-- ==== Sys2Proof/Tests/Slice0.lean ====
section
/-! SUPPORT. The model's own tests: the spec's vectors (spec/95_test_vectors.md, named by their ids), the smoke tests of
WellFormed, and one witness for every statement that has hypotheses. Expected results are the spec's. -/

namespace Sys2Proof.Tests

open Sys2Proof Sys2Proof.Machine

/-! ### Builders -/

/-- The reference machine ready to step, with cells from address 0. -/
def machine (cells : List Int) (acc : Int := 0) (z : Bool := false) (pc : Nat := 0) : State :=
  placeCells 0 cells { State.reset with acc := acc, z := z, pc := pc }

/-- One more cell. -/
def withCell (a : Nat) (v : Int) (s : State) : State := writeCell a v s

/-- The reference machine under OVERFLOW_POLICY = fault. -/
def faultMachine (cells : List Int) (acc : Int) : State :=
  { machine cells acc with config := { Config.reference with overflowPolicy := .fault } }

/-- The reference machine with another MAX_STEPS. -/
def guardMachine (maxSteps : Nat) (cells : List Int) : State :=
  { machine cells with config := { Config.reference with maxSteps := maxSteps } }

/-- An example whose one label lies past its one cell. -/
def strayLabel : ExampleProgram := ⟨[0], [(1, "x")]⟩

/-- The reference configuration with another catalog. -/
def withExamples (c : ExampleCatalog) : Config := { Config.reference with examples := c }

/-- The next state, if the answer is one. -/
def after (r : Result) : Option State :=
  match r with
  | .next t => some t
  | .fault _ => none
  | .refused _ => none

/-- PC, ACC, Z and the run state after an answer. -/
def core (r : Result) : Option (Nat × Int × Bool × RunState) := (after r).map fun t => (t.pc, t.acc, t.z, t.runState)

/-- The records after an answer, without their descriptions. -/
def records (r : Result) : Option (List StepRecord) :=
  (after r).map fun t => t.trace.map fun r => { r with description := "" }

/-- What a load command leaves at an address, and the cursor. -/
def loaded (r : LoadResult) (a : Nat) : Except LoadError (Int × Nat) := r.map fun t => (readCell t a, t.cursor)

/-- The run state a run of the loop stops in, its output and its record count. -/
def ended (r : Result) : Option (RunState × List Int × Nat) :=
  (after r).map fun t => (t.runState, t.output, t.stepCount)

/-! ### WellFormed: an ill-formed term for each check -/

theorem test_wellformed_reference : Config.reference.WellFormed := by decide
theorem test_wellformed_refuses_no_memory : ¬ { Config.reference with memSize := 0 }.WellFormed := by decide
theorem test_wellformed_refuses_no_steps : ¬ { Config.reference with maxSteps := 0 }.WellFormed := by decide
theorem test_wellformed_refuses_shared_code :
    ¬ { Config.reference with codes := { OpcodeCodes.listed with nop := 0 } }.WellFormed := by decide
theorem test_wellformed_refuses_no_bits : ¬ { Config.reference with wordWidth := 0 }.WellFormed := by decide
/-- Code 8 of NOP needs five bits. -/
theorem test_wellformed_refuses_code_that_is_no_word : ¬ { Config.reference with wordWidth := 4 }.WellFormed := by decide
theorem test_wellformed_accepts_narrow_word : OpcodeCodes.listed.AreWords 5 := by decide
theorem test_wellformed_refuses_stray_suma_label :
    ¬ (withExamples { ExampleCatalog.reconstructed with suma := strayLabel }).WellFormed := by decide
theorem test_wellformed_refuses_stray_resta_label :
    ¬ (withExamples { ExampleCatalog.reconstructed with resta := strayLabel }).WellFormed := by decide
theorem test_wellformed_refuses_stray_bucle_label :
    ¬ (withExamples { ExampleCatalog.reconstructed with bucle := strayLabel }).WellFormed := by decide
theorem test_wellformed_refuses_wide_example_cell : ¬ ExampleProgram.WellFormed 32 ⟨[2147483648], []⟩ := by decide
theorem test_encodable_least_word : Instr.Encodable 32 (.load (-2147483648)) := by decide
theorem test_encodable_refuses_wide_operand : ¬ Instr.Encodable 32 (.load 2147483648) := by decide
theorem test_wellformed_operand_last_cell : Instr.WellFormed 32 (.load 31) := by decide
theorem test_wellformed_refuses_operand_above : ¬ Instr.WellFormed 32 (.jmp 32) := by decide
theorem test_wellformed_refuses_operand_negative : ¬ Instr.WellFormed 32 (.store (-1)) := by decide
theorem test_memory_form_refuses_zero_cell : ¬ Memory.Wf [(3, 0)] := by decide
theorem test_memory_form_refuses_disorder : ¬ Memory.Wf [(3, 1), (3, 2)] := by decide

/-! ### Decoding: words of the table (R41), and section 2.1 -/

theorem test_decode_halt : decodeTableWord 32 0b00000000000000000000000000000000 = some .halt := by decide
theorem test_decode_load : decodeTableWord 64 0x00000008_00000001 = some (.load 8) := by decide
theorem test_decode_add : decodeTableWord 64 0x00000009_00000002 = some (.add 9) := by decide
theorem test_decode_store : decodeTableWord 64 0x0000000A_00000003 = some (.store 10) := by decide
theorem test_decode_print : decodeTableWord 32 0b00000000000000000000000000000100 = some .print := by decide
theorem test_decode_sub : decodeTableWord 64 0x80000000_00000005 = some (.sub (-2147483648)) := by decide
theorem test_decode_jmp : decodeTableWord 64 0xFFFFFFFF_00000006 = some (.jmp (-1)) := by decide
theorem test_decode_jz : decodeTableWord 64 0x0000000B_00000007 = some (.jz 11) := by decide
theorem test_decode_nop : decodeTableWord 32 0b00000000000000000000000000001000 = some .nop := by decide
theorem test_decode_short_row_has_zero_operand : decodeTableWord 32 0x00000001 = some (.load 0) := by decide
theorem test_decode_unknown : [9, 100, 0xFFFFFFFF, 0x7FFFFFFF, 0x80000000].map (decodeTableWord 32) = List.replicate 5 none := by
  decide
theorem test_decode_names_the_unknown : decode .listed [9, 0] = .error (.unknownOpcode 9) := by rfl
theorem test_decode_names_the_missing_operand : decode .listed [1] = .error (.noOperandCell .load) := by rfl

/-! ### Data transfer -/

/-- DT1. -/
theorem test_load : core (step (withCell 8 2 (machine [1, 8]))) = some (2, 2, false, .running) := by decide
/-- DT4: the operand cell itself, and the record. -/
theorem test_load_own_operand : records (step (machine [1, 1])) = some [⟨0, .known .load, some 1, 1, false, ""⟩] := by decide
/-- DT8: ACC and Z stay. -/
theorem test_store : core (step (machine [3, 10] 4 true)) = some (2, 4, true, .running) := by decide
/-- DT10: over the own operand cell, the record keeps the address read before the write. -/
theorem test_store_own_operand :
    (after (step (machine [3, 1] 5))).map (fun t => (readCell t 1, t.trace.map (·.operand))) = some (5, [some 1]) := by decide

/-! ### Arithmetic -/

/-- AR2. -/
theorem test_add_wraps :
    core (step (withCell 9 1 (machine [2, 9] 2147483647))) = some (2, -2147483648, false, .running) := by decide
/-- AR5. -/
theorem test_add_wraps_to_zero :
    core (step (withCell 9 (-2147483648) (machine [2, 9] (-2147483648)))) = some (2, 0, true, .running) := by decide
/-- AR9: ACC minus the cell. -/
theorem test_sub_order : core (step (withCell 9 5 (machine [5, 9] 3 true))) = some (2, -2, false, .running) := by decide
/-- AR10. -/
theorem test_sub_wraps :
    core (step (withCell 9 1 (machine [5, 9] (-2147483648)))) = some (2, 2147483647, false, .running) := by decide
/-- AR14. -/
theorem test_overflow_refused :
    step (withCell 9 1 (faultMachine [2, 9] 2147483647)) = .refused .arithmeticOverflow := rfl

/-! ### Control transfer -/

/-- CT1. -/
theorem test_jmp : core (step (machine [6, 5] 3 true)) = some (5, 3, true, .running) := by decide
/-- CT4. -/
theorem test_jmp_negative :
    core (step (machine [6, -1])) = some (0, 0, false, .abortedFatal (.outOfRangeAddress .operandAddress (-1))) := by decide
/-- CT6. -/
theorem test_jz_taken : core (step (machine [7, 11] 0 true)) = some (11, 0, true, .running) := by decide
/-- CT9: not taken at run start although ACC is 0. -/
theorem test_jz_not_taken : core (step (machine [7, 6])) = some (2, 0, false, .running) := by decide

/-! ### System -/

/-- SY1. -/
theorem test_halt : core (step (machine [8, 8, 8, 8, 8, 8, 8, 0] 4 false 7)) = some (7, 4, false, .halted) := by decide
/-- CY5. -/
theorem test_halt_records : records (step State.reset) = some [⟨0, .known .halt, none, 0, false, ""⟩] := by decide
/-- SY3. -/
theorem test_print : (after (step (machine [4] (-2)))).map (fun t => (t.pc, t.output)) = some (1, [-2]) := by decide
/-- SY6, first step. -/
theorem test_nop_in_last_cell : core (step (withCell 31 8 (machine [] 0 false 31))) = some (32, 0, false, .running) := by decide

/-! ### Cycle, priority, guard -/

/-- CY4. -/
theorem test_fetch_abort :
    core (step (machine [] 0 false 32)) = some (32, 0, false, .abortedFatal (.outOfRangeAddress .fetch 32)) := by decide
/-- DT6. -/
theorem test_operand_cell_abort :
    core (step (withCell 31 1 (machine [] 0 false 31))) =
      some (31, 0, false, .abortedFatal (.outOfRangeAddress .operandCell 32)) := by decide
/-- CT8: an untaken JZ aborts too, and records nothing. -/
theorem test_operand_address_abort : records (step (machine [7, 32])) = some [] := by decide
/-- CY3: an unknown code in the last cell stops gracefully. -/
theorem test_unknown_in_last_cell :
    (after (step (withCell 31 9 (machine [] 0 false 31)))).map (fun t => (t.runState, t.trace)) =
      some (.stoppedUnknownOpcode, [⟨31, .unknown 9, none, 0, false, "unknown instruction"⟩]) := by decide
/-- R12: no step after HALT. -/
theorem test_no_step_when_halted :
    step { State.reset with runState := .halted } = .fault (.notRunning .halted) := rfl
/-- CY6 and CY7. -/
theorem test_guard : ended (runToEnd (guardMachine 1 [8, 0])) = some (.guardExpired, [], 1) ∧
    ended (runToEnd (guardMachine 2 [8, 0])) = some (.halted, [], 2) := by decide

/-! ### The load surface -/

/-- HL1. -/
theorem test_append : loaded (appendInstruction "LOAD" (some 8) State.reset) 1 = .ok (8, 2) := by rfl
/-- HL2, HL3, HL4. -/
theorem test_append_rejections : loaded (appendInstruction "load" (some 8) State.reset) 0 = .error .unrecognizedMnemonic ∧
    loaded (appendInstruction "LOAD" none State.reset) 0 = .error .missingOperand ∧
    loaded (appendInstruction "PRINT" (some 5) State.reset) 0 = .error .unrecognizedCommand := ⟨rfl, rfl, rfl⟩
/-- HL5, HL6. -/
theorem test_append_at_the_end :
    loaded (appendInstruction "LOAD" (some 5) { State.reset with cursor := 31 }) 0 = .error .memoryFull ∧
    loaded (appendInstruction "NOP" none { State.reset with cursor := 31 }) 31 = .ok (8, 32) := ⟨rfl, rfl⟩
/-- HL7, HL8. -/
theorem test_write_raw : loaded (writeRaw 5 9 State.reset) 5 = .ok (9, 0) ∧
    loaded (writeRaw 32 7 State.reset) 5 = .error .outOfRangeAddress := ⟨rfl, rfl⟩
/-- HL9. -/
theorem test_label : Labels.set (Labels.set [] 10 "result") 10 "sum" = [(10, "sum")] := by decide
/-- HL11, HL12. -/
theorem test_load_example : loaded (loadExample "foo" State.reset) 0 = .error .unknownExample ∧
    loaded (loadExample "suma" State.reset) 5 = .ok (10, 0) := ⟨rfl, rfl⟩

/-! ### The interface: a placed word runs next -/

theorem test_placed_word :
    core (step (State.reset.withFetchWord 64 0x00000005_00000006)) = some (5, 0, false, .running) ∧
    core (step (State.reset.withFetchWord 32 8)) = some (1, 0, false, .running) ∧
    core (step ({ State.reset with runState := .halted, pc := 9 }.withFetchWord 32 8)) = some (1, 0, false, .running) := by
  decide

/-! ### Witnesses: a state and operands that meet a statement's hypotheses, each clause at a boundary -/

theorem witness_EveryAddressIsRangeChecked :
    ((machine [] 0 false 32).Ready ∧ ¬ InRange (machine [] 0 false 32) (machine [] 0 false 32).pc) ∧
    ((withCell 31 1 (machine [] 0 false 31)).Ready ∧ (withCell 31 1 (machine [] 0 false 31)).config.codes.Injective ∧
      InRange (withCell 31 1 (machine [] 0 false 31)) 31 ∧ ¬ InRange (withCell 31 1 (machine [] 0 false 31)) (31 + 1) ∧
      readCell (withCell 31 1 (machine [] 0 false 31)) 31 = OpcodeCodes.listed.code .load ∧ Opcode.load.arity = 1) ∧
    (Instr.operand (.jmp 32) = some 32 ∧ ¬ InRange State.reset (32)) ∧
    ¬ InRange State.reset (-1) ∧ ¬ InRange State.reset 32 := by decide

theorem witness_MemWriteSetsOneCell :
    InRange State.reset 0 ∧ InRange State.reset 31 ∧ ¬ InRange State.reset 32 ∧ ¬ InRange State.reset (-1) := by decide

theorem witness_MemoryFormIsCanonical :
    Memory.Wf [(5, 9)] ∧ Memory.Wf (Memory.write (Memory.write [] 7 1) 5 9) ∧
    Memory.write (Memory.write (Memory.write [] 7 1) 5 9) 7 0 = [(5, 9)] := by decide

theorem witness_DecoderReadsTheWholeCell : OpcodeCodes.listed.Injective ∧
    decodeOpcode .listed 8 = some .nop ∧ decodeOpcode .listed 9 = none := by decide

theorem witness_DecodeInvertsEncode : OpcodeCodes.listed.Injective ∧
    ({ OpcodeCodes.listed with halt := 8, nop := 0 } : OpcodeCodes).Injective := by decide

theorem witness_PackedWordDecodes : 1 ≤ 5 ∧ OpcodeCodes.listed.Injective ∧ OpcodeCodes.listed.AreWords 5 ∧
    Instr.Encodable 5 (.load (-16)) ∧ tableCells 5 10 (1 + 16 * 2 ^ 5) = [1, -16] := by decide

theorem witness_DecoderRefusesByName : OpcodeCodes.listed.Injective ∧ (∀ op ∈ Opcode.all, OpcodeCodes.listed.code op ≠ 9) ∧
    Opcode.jz.arity = 1 := by decide

theorem witness_MnemonicsMatchExactly :
    "load" ∉ ["HALT", "LOAD", "ADD", "STORE", "PRINT", "SUB", "JMP", "JZ", "NOP"] := by decide

/-- The operand in range at both ends, out of range just past them, and the opcode `code` in the last cell. -/
abbrev OperandBoundaries (code : Int) : Prop :=
  InRange State.reset (0) ∧ InRange State.reset (31) ∧
  ¬ InRange State.reset (32) ∧ ¬ InRange State.reset ((-1)) ∧
  (withCell 31 code (machine [] 0 false 31)).Ready ∧
  (withCell 31 code (machine [] 0 false 31)).pc + 1 = (withCell 31 code (machine [] 0 false 31)).config.memSize ∧
  (withCell 31 code (machine [] 0 false 31)).config.codes.Injective ∧
  readCell (withCell 31 code (machine [] 0 false 31)) 31 = code

theorem witness_LoadEffect : OperandBoundaries OpcodeCodes.listed.load := by decide
theorem witness_StoreEffect : OperandBoundaries OpcodeCodes.listed.store := by decide

theorem witness_AddEffect : OperandBoundaries OpcodeCodes.listed.add ∧ State.reset.config.overflowPolicy = .wrap ∧
    1 ≤ State.reset.config.wordWidth ∧
    IsWord 32 ((machine [2, 0] 2147483645).acc + readCell (machine [2, 0] 2147483645) 0) ∧
    (faultMachine [2, 0] 2147483646).config.overflowPolicy = .fault ∧
    ¬ IsWord 32 ((faultMachine [2, 0] 2147483646).acc + readCell (faultMachine [2, 0] 2147483646) 0) := by decide
theorem witness_SubEffect : OperandBoundaries OpcodeCodes.listed.sub ∧ State.reset.config.overflowPolicy = .wrap ∧
    1 ≤ State.reset.config.wordWidth ∧
    IsWord 32 ((machine [5, 0] (-2147483643)).acc - readCell (machine [5, 0] (-2147483643)) 0) ∧
    (faultMachine [5, 0] (-2147483644)).config.overflowPolicy = .fault ∧
    ¬ IsWord 32 ((faultMachine [5, 0] (-2147483644)).acc - readCell (faultMachine [5, 0] (-2147483644)) 0) := by decide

+++

Go through the entries and return each line where the word "spec" appears.

## RESPONSE FOR THIS EXERCISE
/-! SUPPORT. The model's own tests: the spec's vectors (spec/95_test_vectors.md, named by their ids), the smoke tests of
WellFormed, and one witness for every statement that has hypotheses. Expected results are the spec's. -/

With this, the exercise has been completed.